(Stored items)
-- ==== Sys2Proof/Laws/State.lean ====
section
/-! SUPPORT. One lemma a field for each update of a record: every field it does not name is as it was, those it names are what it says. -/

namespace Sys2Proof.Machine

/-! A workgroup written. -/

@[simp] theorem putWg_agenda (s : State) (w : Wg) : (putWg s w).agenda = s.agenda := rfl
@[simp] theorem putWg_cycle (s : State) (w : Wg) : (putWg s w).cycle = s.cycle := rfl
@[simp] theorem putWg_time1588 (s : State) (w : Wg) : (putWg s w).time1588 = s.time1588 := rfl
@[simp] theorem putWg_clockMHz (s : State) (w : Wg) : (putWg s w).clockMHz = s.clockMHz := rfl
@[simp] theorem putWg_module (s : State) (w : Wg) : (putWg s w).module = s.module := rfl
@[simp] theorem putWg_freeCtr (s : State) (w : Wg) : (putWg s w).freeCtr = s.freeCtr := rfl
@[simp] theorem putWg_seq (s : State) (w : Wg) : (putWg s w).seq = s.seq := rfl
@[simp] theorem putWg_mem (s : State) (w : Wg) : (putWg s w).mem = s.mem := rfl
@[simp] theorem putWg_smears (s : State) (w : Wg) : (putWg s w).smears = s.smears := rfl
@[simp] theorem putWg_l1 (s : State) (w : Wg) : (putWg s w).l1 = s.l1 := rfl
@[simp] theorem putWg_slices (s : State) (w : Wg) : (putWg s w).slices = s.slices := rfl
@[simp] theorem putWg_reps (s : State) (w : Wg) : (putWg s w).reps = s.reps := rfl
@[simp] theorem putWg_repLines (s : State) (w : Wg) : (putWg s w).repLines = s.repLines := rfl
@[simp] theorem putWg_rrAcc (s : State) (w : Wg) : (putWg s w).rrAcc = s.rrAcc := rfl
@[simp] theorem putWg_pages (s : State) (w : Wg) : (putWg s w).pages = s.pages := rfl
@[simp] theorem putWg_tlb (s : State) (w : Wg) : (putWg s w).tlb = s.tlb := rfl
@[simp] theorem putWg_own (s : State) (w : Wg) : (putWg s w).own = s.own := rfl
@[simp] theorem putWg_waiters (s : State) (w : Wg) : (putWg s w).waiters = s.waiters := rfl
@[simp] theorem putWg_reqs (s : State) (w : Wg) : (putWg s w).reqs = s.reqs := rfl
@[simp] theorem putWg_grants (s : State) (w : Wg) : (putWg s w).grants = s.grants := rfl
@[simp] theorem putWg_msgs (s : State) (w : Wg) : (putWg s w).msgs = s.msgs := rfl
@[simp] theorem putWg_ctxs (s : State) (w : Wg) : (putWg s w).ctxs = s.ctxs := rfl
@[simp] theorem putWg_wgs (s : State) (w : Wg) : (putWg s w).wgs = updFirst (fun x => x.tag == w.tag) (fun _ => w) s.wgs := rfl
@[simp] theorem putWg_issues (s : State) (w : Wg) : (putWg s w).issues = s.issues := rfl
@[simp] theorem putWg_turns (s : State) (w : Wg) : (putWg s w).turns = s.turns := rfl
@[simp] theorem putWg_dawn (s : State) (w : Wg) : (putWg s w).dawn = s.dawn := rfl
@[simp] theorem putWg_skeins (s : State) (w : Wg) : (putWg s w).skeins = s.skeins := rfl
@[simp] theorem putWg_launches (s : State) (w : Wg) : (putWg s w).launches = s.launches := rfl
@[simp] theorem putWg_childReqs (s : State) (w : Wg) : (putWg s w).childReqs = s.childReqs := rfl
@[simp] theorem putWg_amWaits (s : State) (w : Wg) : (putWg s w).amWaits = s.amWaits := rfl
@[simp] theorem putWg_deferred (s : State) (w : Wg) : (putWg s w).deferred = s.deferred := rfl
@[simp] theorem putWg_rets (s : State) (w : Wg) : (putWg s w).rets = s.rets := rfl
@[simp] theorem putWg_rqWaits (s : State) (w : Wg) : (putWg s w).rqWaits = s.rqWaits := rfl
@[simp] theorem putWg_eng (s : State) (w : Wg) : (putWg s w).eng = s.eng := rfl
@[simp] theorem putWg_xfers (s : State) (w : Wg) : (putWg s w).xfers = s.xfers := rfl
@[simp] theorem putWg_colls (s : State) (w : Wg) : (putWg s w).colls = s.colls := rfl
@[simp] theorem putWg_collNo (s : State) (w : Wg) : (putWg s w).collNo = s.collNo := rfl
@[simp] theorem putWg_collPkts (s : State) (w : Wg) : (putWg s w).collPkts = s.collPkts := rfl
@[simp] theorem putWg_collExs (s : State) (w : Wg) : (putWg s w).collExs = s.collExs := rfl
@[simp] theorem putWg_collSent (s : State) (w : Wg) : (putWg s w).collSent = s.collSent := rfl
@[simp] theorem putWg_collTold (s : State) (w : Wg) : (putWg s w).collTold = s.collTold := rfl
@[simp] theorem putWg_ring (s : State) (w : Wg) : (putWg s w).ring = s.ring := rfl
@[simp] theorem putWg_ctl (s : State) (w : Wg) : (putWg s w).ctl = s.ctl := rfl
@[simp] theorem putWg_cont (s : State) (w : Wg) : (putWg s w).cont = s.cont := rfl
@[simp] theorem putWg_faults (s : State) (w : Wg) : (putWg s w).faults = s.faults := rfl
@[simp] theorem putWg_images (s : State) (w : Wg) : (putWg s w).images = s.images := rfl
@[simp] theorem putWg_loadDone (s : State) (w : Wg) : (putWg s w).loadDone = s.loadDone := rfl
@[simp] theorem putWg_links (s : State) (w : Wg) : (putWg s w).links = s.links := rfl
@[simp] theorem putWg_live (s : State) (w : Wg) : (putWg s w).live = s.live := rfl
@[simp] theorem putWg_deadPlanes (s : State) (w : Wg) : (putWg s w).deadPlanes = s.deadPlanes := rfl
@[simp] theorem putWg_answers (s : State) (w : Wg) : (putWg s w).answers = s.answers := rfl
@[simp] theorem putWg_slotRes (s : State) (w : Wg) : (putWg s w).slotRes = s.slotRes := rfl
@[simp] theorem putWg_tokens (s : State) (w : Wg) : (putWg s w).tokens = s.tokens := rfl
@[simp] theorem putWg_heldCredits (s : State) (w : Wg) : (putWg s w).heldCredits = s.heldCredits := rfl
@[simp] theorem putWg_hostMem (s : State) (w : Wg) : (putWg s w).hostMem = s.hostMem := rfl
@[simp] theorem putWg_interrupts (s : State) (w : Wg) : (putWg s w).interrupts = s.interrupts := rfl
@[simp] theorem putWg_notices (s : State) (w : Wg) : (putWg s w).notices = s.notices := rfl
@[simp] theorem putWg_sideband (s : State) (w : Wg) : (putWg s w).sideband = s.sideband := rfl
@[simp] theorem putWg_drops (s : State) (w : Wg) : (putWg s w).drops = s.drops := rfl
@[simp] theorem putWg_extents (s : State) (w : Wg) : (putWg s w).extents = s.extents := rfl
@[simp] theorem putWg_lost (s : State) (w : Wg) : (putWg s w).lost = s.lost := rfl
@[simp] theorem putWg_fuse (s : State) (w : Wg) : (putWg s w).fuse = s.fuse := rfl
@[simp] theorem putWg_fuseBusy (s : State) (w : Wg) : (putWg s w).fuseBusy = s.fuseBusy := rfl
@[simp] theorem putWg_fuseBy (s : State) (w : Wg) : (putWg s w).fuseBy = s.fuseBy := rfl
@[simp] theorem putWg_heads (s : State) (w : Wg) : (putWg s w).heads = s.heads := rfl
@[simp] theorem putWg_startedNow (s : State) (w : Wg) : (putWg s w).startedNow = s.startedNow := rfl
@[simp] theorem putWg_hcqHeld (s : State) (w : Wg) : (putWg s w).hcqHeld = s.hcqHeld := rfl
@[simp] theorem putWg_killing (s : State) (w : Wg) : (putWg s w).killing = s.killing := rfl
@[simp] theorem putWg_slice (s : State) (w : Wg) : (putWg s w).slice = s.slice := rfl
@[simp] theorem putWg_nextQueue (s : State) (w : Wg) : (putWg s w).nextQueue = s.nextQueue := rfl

WORK INSTRUCTION -
Print again the lines of the entries above that fall between the line holding "workgroup written. -/" and the line holding "s.clockMHz := rfl", inclusive, exactly as they stand.

RESULT OF THE TASK -
/-! A workgroup written. -/

@[simp] theorem putWg_agenda (s : State) (w : Wg) : (putWg s w).agenda = s.agenda := rfl
@[simp] theorem putWg_cycle (s : State) (w : Wg) : (putWg s w).cycle = s.cycle := rfl
@[simp] theorem putWg_time1588 (s : State) (w : Wg) : (putWg s w).time1588 = s.time1588 := rfl
@[simp] theorem putWg_clockMHz (s : State) (w : Wg) : (putWg s w).clockMHz = s.clockMHz := rfl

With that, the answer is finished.